Secondly, the majority of models rely heavily on conventional index properties such as liquid limit, plastic limit, plasticity index, moisture content, and clay content [44]. These features, while easy to obtain, are strongly interrelated. Including multiple correlated variables introduces multicollinearity, which can distort model interpretations and reduce robustness [45]. Although ML models are less sensitive to multicollinearity than linear models, the issue still impacts feature importance rankings and decision transparency [46]. High variance inflation factors (VIFs) among Atterberg indices have been observed in multiple studies, indicating significant redundancy among these indices. Without proper handling of multicollinearity, predictive models may appear statistically sound while lacking physical coherence, a key requirement for geotechnical acceptance [45].

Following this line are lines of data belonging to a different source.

theorem firstFault_filter (l : List Nat) (g : Nat → ElemAcc) (p : Nat → Bool) :
    firstFault ((l.map (fun e => (e, (.ok (g e) : Except (BitVec 8 × Word) ElemAcc)))).filter (fun x => p x.1)) = none := by
  rw [List.filter_map]
  exact firstFault_none _ g

theorem stops_vl (L : Nat) (f : Fmt) (ser : Bool) (vl : Nat) (l : List Nat) (g : Nat → ElemAcc) (slip n k : Nat) :
    stopsAt L f ser vl (l.map (fun e => (e, .ok (g e)))) slip n k = vl := by
  have he : slipEnd slip n (l.map (fun e => (e, (.ok (g e) : Except (BitVec 8 × Word) ElemAcc)))) vl = vl := by
    unfold slipEnd; rw [firstFault_none]
  unfold stopsAt
  cases ser with
  | true => rw [if_pos rfl, firstFault_none]; rfl
  | false =>
    rw [if_neg (by simp), firstFault_filter l g (fun e => laneGroup L f e == k), he]
    exact Nat.min_self vl

theorem go_all (s : State) (a : VForm) (g : Nat → ElemAcc) (hg : ∀ e, (g e).e = e) (L : Nat) (f : Fmt) (ser : Bool) (slip n : Nat) :
    (passed ((s.t.actives a.mask).map (fun e => (e, .ok (g e))))).filter
      (fun x => decide (x.e < stopsAt L f ser s.t.d.vl ((s.t.actives a.mask).map (fun e => (e, .ok (g e)))) slip n (laneGroup L f x.e)))
      = (s.t.actives a.mask).map g := by
  rw [passed_all, List.filter_eq_self]
  intro x hx
  obtain ⟨e, he, rfl⟩ := List.mem_map.mp hx
  rw [stops_vl, hg]
  have := active_live ((mem_actives _ _ _).mp he)
  have : s.t.d.live ≤ s.t.d.vl := Nat.sub_le _ _
  simp; omega

/-- A vector memory word on registers, up to what it does with its checked elements. -/
theorem mem_runs (s : State) (i : Instr) (m : MemForm) (a : VForm) (pl : Plan) (key skey : Nat → Nat) (hvr : s.vready) (hpost : m.post = false)
    (hsq : s.t.sq = []) (hpo : s.t.posted = []) (hrdy : s.memReady m a key skey) (hlg : pl.lg = pl.lg)
    (hregs : ∀ r ∈ (if m.store then (s.t.d.src a.vs1.toNat s.t.d.g).regs else []) ++ (if m.pat = .indexed then (idxSrc a s.t).regs else []), isPort r = false) :
    let regs := (if m.store then (s.t.d.src a.vs1.toNat s.t.d.g).regs else []) ++ (if m.pat = .indexed then (idxSrc a s.t).regs else [])
    let owners := if s.t.d.blk = 0 then [] else blockOwners (blkLen s.t.d.blk) (s.t.actives a.mask)
    let u := marked (entered s i (memSv s a) pl) 2 regs
    let ck : Checked := (s.t.actives a.mask).map (fun e => (e, .ok (accOf' s m a key skey owners e)))
    let r := MemForm.regs a s.t (fun r => (s.t.vs.v[r]?).getD VReg.start)
    let t := (capOf s (memSv s a) pl).view (entered s i (memSv s a) pl).t
    m.run a (capOf s (memSv s a) pl) (entered s i (memSv s a) pl) = if a.fe = 0 then u.memPlain m a (capOf s (memSv s a) pl) t r ck
      else u.memFe m a (capOf s (memSv s a) pl) t r (s.t.actives a.mask) ck := by
  intro regs owners u ck r t
  have hbad : s.t.vs.bad = [] := hvr.2.2.2.2.2.2.2.2.2.1
  have hsp : s.t.spec = none := hvr.1.2.1
  let E := entered s i (memSv s a) pl
  let C := capOf s (memSv s a) pl
  have hst : E.olderStoresDone = true := by
    unfold State.olderStoresDone
    rw [show E.t.posted = s.t.posted from rfl, show E.t.sq = s.t.sq from rfl, hsq, hpo]
    rfl
  have hck : (s.t.actives a.mask).map (fun e => (e, u.checkElem m a s.t.d.fmt C (s.memIdx a) owners e)) = ck := by
    apply List.map_congr_left
    intro e he
    rw [check_ok s m a i pl 2 regs key skey hrdy e ((mem_actives _ _ _).mp he)]
  have hspec : ∀ ck, u.specHolds m a ck = false := by
    intro ck
    unfold State.specHolds
    rw [show u.t.spec = s.t.spec from rfl, hsp]; rfl
  let body : Regs → State → RunOut := fun R s' =>
      if s'.specHolds m a ((s.t.actives a.mask).map (fun e => (e, s'.checkElem m a s.t.d.fmt C (MemForm.regs a t R).idx owners e))) then .wait s' C.replay
      else if a.fe = 0 then s'.memPlain m a C t (MemForm.regs a t R) ((s.t.actives a.mask).map (fun e => (e, s'.checkElem m a s.t.d.fmt C (MemForm.regs a t R).idx owners e)))
      else s'.memFe m a C t (MemForm.regs a t R) (s.t.actives a.mask) ((s.t.actives a.mask).map (fun e => (e, s'.checkElem m a s.t.d.fmt C (MemForm.regs a t R).idx owners e)))
  have h1 : m.run a C E = if (!E.olderStoresDone) = true then .wait E C.replay else E.reading C 2 regs [a.mask.toNat] body := by
    obtain ⟨m1, m2, m3, m4, m5⟩ := m
    dsimp only at hpost
    subst hpost
    rfl
  refine h1.trans ?_
  rw [hst, if_neg (by simp)]
  refine (reading_plain (s := E) hbad hregs).trans ?_
  show body _ u = _
  dsimp only [body]
  have hidx : (MemForm.regs a t (fun r => (E.t.vs.v[r]?).getD VReg.start)).idx = s.memIdx a := rfl
  rw [hidx, hspec, hck]
  rfl

theorem find_loads (d : Disp) (l : List Nat) (c : Nat → Word) (e : Nat) (hl : ∀ e ∈ l, e < d.live) :
    (((l.map (fun e => (⟨e, c e, false⟩ : Wr)) ++ [] ++ d.padWrites).reverse.find? (fun w : Wr => w.e == e)).map (fun w : Wr => w.code))
      = if e ∈ l then some (c e) else if d.live ≤ e ∧ e < d.vl then some 0 else none := by
  have := find_results d l (fun e => ⟨c e, 0, true⟩) e hl
  have h2 : resultWrites (l.map (fun e => (e, (⟨c e, 0, true⟩ : Rounded)))) = l.map (fun e => (⟨e, c e, false⟩ : Wr)) := by
    unfold resultWrites
    rw [List.map_map]
    rfl
  rw [h2] at this
  exact this

theorem assocGet_some_of_mem {κ α : Type} [DecidableEq κ] {l : List (κ × α)} {k : κ} {v : α} (h : (k, v) ∈ l) : ∃ v', assocGet l k = some v' := by
  induction l with
  | nil => simp at h
  | cons p ps ih =>
    unfold assocGet
    split
    · exact ⟨_, rfl⟩
    · next hk =>
      rcases List.mem_cons.mp h with rfl | h
      · simp at hk
      · exact ih h

theorem isPort_lt' {r : Nat} (h : r < 56) : isPort r = false := isPort_lt h

theorem not_pair (f : Fmt) : 3 ≤ f.toNat → f.toNat ≤ 25 → isPair f = false := by revert f; decide

theorem blocksPer_le {L : Nat} {tag : Tag} (g : Nat) (hL : L ≤ 64) (hb : blkLegal tag.fmt tag.blk = true) : blocksPer L tag g ≤ 64 := by
  unfold blocksPer
  split
  · omega
  · next h =>
    have hb0 : tag.blk ≠ 0 := fun e => h (Or.inl e)
    have h1 : perReg L tag.fmt / blkLen tag.blk ≤ 64 := by
      unfold blkLegal at hb
      have hb' : (3 ≤ tag.fmt.toNat ∧ tag.fmt.toNat ≤ 25) ∧ eplOf tag.fmt ≤ blkLen tag.blk := by
        simp at hb; exact hb.resolve_left hb0
      apply Nat.div_le_of_le_mul
      unfold perReg
      rw [not_pair _ hb'.1.1 hb'.1.2]
      calc L * eplOf tag.fmt ≤ 64 * blkLen tag.blk := Nat.mul_le_mul hL hb'.2
        _ = blkLen tag.blk * 64 := Nat.mul_comm _ _
    exact Nat.max_le.mpr ⟨by omega, h1⟩

theorem acquire_by {X u : State} {sc : BitVec 3} {vq : List VOp} {lq : List LqEnt} {n : Nat}
    (h : ({ X with t := { X.t with
      viq := vq
      lq := lq
      instret := n } } : State) = u) (hw : u.t.wait = none) :
    u.acquiredBy { X.acquire sc with t := { (X.acquire sc).t with
      viq := vq
      lq := lq
      instret := n } } sc := by
  subst h
  refine ⟨fun k => Vector.getElem?_map, ?_⟩
  have hw' : X.t.wait = none := hw
  unfold State.acquire
  dsimp only
  rw [hw']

Several studies demonstrate that domain-guided feature pruning can improve both accuracy and interpretability [47]. Symbolic regression and parsimony-constrained algorithms have shown that eliminating collinear features does not compromise accuracy and can yield clearer, more stable models. For instance, pruning the liquid limit and plastic limit while retaining PI and clay content is effective in maintaining high predictive accuracy while reducing collinearity [45]. Domain-informed feature selection is thus crucial in ensuring that model outputs accurately reflect actual mechanistic behavior rather than statistical artifacts [44]. Feature parsimony also enhances deployment feasibility, as fewer input variables reduce testing time and cost, making the model more attractive for integration into construction workflows.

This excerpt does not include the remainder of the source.